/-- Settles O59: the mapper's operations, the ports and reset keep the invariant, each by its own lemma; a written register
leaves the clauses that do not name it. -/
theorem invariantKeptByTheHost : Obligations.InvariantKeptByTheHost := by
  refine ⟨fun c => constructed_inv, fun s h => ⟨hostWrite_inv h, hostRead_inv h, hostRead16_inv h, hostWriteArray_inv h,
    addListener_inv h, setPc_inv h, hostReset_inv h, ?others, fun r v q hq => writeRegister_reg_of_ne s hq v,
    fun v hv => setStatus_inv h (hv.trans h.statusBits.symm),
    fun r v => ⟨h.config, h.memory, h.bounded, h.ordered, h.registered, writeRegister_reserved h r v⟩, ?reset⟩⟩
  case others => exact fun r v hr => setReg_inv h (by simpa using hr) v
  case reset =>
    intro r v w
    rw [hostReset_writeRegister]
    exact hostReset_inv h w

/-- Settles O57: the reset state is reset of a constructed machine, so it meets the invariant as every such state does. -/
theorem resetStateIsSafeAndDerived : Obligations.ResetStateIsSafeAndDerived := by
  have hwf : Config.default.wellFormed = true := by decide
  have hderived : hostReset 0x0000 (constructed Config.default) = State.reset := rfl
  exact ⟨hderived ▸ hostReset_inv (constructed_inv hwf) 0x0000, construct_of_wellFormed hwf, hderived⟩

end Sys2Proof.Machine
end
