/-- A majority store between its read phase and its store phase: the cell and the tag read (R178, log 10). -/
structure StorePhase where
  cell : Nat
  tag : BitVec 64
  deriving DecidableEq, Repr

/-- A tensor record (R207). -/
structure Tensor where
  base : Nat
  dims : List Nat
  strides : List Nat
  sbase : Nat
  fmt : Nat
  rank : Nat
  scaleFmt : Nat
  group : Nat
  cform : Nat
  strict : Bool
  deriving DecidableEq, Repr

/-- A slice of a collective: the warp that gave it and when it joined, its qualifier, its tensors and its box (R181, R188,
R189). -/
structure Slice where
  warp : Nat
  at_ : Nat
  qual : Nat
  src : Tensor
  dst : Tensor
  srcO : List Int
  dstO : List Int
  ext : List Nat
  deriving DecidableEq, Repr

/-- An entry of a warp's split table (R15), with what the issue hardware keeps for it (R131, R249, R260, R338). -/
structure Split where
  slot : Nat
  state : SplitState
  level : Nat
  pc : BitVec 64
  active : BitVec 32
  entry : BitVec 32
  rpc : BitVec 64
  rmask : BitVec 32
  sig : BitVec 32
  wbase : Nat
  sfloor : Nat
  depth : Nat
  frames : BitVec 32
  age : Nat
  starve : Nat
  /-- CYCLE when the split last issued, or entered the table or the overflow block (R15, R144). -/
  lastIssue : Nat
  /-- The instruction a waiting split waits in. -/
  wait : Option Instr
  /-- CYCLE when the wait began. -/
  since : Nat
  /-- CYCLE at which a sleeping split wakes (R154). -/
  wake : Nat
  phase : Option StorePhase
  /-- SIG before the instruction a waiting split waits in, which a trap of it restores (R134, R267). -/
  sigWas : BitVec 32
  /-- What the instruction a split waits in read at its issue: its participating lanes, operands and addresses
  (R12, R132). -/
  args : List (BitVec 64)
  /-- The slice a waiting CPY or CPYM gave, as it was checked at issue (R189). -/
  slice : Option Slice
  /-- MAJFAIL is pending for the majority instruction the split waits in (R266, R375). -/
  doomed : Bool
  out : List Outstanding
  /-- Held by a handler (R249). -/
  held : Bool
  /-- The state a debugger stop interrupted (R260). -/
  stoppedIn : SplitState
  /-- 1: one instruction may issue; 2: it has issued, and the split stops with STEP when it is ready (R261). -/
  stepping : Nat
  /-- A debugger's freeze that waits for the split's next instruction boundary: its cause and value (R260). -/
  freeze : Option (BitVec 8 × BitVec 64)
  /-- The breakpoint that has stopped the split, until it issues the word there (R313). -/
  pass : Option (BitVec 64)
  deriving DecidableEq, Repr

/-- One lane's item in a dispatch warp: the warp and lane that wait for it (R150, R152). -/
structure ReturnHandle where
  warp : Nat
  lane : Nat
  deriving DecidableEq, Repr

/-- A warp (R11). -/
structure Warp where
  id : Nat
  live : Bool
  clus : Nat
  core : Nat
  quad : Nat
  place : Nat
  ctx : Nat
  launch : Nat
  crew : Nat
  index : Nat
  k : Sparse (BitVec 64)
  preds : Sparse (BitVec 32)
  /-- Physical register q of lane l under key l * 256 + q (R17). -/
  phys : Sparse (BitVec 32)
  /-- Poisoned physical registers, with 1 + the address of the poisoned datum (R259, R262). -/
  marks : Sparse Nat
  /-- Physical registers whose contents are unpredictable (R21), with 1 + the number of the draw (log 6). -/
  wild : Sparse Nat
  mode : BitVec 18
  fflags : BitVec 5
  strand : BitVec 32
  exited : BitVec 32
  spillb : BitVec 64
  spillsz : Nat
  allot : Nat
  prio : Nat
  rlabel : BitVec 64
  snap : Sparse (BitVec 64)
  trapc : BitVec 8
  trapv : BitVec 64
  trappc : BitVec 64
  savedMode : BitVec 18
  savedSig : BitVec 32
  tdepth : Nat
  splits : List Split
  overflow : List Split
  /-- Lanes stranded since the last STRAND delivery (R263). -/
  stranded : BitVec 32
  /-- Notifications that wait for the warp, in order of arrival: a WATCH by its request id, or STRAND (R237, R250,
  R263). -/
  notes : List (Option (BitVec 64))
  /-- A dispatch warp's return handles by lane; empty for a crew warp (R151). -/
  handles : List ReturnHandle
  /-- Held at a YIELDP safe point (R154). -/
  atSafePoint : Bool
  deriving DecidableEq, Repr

════════════════════

Problem details:
Wherever "freeze" occurs in the records above, copy the line it sits in.

Response below:
  /-- A debugger's freeze that waits for the split's next instruction boundary: its cause and value (R260). -/
  freeze : Option (BitVec 8 × BitVec 64)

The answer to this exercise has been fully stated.